WORK INSTRUCTIONS.
Sift through the material below and return the lines with "formedness".

THE DATA.
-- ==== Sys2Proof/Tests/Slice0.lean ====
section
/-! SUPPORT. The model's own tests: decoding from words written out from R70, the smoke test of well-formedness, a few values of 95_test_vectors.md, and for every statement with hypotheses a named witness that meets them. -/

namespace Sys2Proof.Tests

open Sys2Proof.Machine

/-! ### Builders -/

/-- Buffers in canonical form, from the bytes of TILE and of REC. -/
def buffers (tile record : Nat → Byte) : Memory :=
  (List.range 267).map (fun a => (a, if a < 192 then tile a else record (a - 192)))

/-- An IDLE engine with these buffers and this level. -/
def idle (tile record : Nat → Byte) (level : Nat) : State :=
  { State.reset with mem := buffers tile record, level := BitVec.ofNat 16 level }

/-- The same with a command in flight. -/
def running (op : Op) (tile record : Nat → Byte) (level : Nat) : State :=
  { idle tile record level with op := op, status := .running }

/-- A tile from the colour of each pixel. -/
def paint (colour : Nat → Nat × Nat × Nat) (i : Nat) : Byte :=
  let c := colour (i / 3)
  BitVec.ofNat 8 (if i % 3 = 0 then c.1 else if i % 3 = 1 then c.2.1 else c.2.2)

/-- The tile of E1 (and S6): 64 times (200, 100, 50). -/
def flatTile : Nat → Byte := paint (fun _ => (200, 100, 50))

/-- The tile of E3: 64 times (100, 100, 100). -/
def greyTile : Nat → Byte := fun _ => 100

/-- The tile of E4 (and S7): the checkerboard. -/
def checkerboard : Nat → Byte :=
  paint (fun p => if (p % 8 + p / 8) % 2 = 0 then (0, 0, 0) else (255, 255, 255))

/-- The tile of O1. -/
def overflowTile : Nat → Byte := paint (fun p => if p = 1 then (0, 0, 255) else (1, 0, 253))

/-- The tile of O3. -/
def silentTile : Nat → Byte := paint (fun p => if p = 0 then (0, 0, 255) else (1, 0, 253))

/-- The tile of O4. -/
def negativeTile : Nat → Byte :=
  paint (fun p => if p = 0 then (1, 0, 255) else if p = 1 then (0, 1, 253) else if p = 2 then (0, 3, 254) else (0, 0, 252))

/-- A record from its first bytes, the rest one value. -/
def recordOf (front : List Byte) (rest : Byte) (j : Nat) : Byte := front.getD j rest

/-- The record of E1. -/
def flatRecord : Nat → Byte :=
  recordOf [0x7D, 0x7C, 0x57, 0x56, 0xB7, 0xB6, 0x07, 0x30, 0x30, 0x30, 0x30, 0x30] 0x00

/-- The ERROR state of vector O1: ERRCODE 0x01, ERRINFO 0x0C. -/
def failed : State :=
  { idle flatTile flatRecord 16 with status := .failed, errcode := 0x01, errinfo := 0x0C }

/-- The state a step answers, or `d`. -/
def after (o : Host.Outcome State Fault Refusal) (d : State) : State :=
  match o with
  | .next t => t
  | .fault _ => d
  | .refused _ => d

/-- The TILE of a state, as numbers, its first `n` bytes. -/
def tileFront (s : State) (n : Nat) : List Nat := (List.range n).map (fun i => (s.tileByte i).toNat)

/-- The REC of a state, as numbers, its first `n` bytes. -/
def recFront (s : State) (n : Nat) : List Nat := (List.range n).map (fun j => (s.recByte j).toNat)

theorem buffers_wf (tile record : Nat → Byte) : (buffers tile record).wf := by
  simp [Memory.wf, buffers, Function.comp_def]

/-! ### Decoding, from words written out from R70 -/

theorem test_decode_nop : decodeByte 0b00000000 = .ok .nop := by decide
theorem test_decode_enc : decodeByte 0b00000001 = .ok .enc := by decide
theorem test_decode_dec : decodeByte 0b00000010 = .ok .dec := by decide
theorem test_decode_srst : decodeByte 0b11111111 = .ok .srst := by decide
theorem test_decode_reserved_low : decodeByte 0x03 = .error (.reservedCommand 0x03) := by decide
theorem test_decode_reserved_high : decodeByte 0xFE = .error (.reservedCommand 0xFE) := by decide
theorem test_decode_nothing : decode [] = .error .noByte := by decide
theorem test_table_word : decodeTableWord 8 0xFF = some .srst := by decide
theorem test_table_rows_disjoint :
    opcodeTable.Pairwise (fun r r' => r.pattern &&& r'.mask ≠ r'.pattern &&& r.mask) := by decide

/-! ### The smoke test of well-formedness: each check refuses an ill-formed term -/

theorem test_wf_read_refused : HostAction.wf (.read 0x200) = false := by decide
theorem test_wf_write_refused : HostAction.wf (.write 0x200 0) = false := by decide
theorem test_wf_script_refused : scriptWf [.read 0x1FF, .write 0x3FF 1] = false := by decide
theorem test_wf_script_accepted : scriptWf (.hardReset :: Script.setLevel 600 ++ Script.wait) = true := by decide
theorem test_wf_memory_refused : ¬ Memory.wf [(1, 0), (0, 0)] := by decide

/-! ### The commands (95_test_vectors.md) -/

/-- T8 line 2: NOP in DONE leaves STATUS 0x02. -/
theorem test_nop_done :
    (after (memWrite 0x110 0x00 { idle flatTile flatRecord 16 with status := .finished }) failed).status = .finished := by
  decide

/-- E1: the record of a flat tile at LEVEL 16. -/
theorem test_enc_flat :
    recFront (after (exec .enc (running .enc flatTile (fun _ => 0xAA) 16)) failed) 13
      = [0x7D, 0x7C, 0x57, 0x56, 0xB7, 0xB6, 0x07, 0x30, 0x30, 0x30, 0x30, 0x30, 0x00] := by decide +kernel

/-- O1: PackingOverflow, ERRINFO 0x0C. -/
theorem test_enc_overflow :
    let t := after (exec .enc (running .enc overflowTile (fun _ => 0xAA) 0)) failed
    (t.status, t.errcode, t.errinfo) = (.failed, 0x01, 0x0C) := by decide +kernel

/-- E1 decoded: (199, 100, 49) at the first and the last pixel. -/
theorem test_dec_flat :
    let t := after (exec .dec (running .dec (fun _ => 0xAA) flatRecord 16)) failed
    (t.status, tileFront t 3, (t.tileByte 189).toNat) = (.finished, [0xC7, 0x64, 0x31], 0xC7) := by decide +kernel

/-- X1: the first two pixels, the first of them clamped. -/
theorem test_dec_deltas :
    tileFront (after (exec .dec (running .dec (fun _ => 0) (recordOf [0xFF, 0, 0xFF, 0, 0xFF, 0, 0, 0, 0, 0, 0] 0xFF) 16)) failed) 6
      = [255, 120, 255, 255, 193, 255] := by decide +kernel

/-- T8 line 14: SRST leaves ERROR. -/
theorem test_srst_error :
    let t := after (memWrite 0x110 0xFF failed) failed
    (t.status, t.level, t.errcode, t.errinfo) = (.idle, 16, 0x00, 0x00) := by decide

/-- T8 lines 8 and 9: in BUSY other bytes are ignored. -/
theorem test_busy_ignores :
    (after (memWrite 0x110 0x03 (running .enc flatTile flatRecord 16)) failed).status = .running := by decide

==

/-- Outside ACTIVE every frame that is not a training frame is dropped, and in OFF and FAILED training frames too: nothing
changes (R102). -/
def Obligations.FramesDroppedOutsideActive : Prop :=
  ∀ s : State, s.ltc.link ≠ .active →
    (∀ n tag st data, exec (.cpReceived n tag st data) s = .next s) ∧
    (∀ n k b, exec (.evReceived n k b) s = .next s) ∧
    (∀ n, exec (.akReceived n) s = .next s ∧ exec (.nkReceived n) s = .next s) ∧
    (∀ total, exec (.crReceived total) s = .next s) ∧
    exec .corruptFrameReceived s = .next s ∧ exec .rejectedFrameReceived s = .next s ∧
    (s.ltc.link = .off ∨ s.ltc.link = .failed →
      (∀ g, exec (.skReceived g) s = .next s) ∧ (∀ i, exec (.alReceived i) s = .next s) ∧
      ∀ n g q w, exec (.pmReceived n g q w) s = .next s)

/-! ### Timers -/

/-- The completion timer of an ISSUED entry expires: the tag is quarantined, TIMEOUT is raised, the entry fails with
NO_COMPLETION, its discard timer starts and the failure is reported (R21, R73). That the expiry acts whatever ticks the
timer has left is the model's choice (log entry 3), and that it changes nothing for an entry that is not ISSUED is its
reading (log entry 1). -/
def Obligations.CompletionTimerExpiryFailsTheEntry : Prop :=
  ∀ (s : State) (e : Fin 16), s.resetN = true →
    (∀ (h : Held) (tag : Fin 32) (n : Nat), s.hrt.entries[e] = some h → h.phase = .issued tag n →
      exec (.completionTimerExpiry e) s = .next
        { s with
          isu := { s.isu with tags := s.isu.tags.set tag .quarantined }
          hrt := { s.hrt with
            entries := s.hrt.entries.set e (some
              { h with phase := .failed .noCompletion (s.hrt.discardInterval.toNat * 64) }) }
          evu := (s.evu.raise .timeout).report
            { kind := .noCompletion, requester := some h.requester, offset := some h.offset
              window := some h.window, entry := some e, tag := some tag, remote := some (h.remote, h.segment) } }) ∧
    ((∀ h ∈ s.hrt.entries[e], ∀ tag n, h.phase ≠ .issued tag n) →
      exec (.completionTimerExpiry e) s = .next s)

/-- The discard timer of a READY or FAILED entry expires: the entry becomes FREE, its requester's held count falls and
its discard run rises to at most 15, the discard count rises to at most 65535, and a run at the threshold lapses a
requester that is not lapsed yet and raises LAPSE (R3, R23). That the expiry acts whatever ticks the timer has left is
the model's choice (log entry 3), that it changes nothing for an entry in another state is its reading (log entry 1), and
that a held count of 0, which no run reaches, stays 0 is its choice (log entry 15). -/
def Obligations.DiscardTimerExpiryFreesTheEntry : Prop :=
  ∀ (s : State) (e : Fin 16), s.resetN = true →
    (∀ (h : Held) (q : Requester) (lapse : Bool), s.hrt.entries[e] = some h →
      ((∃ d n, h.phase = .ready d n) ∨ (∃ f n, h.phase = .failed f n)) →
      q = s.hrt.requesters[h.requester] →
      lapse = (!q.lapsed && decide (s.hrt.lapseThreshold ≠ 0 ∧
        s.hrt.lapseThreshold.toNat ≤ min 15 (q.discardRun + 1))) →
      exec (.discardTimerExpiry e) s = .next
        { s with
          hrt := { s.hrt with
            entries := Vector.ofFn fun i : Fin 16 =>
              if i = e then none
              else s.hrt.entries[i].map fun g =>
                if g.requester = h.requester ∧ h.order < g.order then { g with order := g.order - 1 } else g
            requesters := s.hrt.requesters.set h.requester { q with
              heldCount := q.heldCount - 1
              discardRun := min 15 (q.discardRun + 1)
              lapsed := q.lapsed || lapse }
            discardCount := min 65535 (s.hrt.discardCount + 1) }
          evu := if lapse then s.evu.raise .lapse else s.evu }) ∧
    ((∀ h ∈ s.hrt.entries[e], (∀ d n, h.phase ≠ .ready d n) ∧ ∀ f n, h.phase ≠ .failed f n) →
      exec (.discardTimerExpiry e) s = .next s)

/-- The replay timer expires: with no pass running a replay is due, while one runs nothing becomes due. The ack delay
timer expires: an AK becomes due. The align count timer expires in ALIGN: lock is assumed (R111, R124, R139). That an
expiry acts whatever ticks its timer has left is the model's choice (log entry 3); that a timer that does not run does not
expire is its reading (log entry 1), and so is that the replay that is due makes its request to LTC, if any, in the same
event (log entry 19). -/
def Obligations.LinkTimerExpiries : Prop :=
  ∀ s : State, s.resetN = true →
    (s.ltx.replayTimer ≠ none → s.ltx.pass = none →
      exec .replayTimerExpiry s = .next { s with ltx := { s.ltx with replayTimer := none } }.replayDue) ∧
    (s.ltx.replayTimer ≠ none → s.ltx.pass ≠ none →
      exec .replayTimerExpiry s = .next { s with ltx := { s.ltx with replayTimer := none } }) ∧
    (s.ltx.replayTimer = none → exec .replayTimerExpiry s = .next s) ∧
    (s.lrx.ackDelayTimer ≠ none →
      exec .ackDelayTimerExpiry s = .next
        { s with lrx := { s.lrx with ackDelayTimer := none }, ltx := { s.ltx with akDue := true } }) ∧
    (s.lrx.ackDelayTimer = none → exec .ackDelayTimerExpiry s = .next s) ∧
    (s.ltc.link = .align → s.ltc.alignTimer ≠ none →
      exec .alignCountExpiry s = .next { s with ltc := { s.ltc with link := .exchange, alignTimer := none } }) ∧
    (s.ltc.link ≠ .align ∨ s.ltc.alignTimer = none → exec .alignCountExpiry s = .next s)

TASK OUTPUT.
/-! SUPPORT. The model's own tests: decoding from words written out from R70, the smoke test of well-formedness, a few values of 95_test_vectors.md, and for every statement with hypotheses a named witness that meets them. -/
/-! ### The smoke test of well-formedness: each check refuses an ill-formed term -/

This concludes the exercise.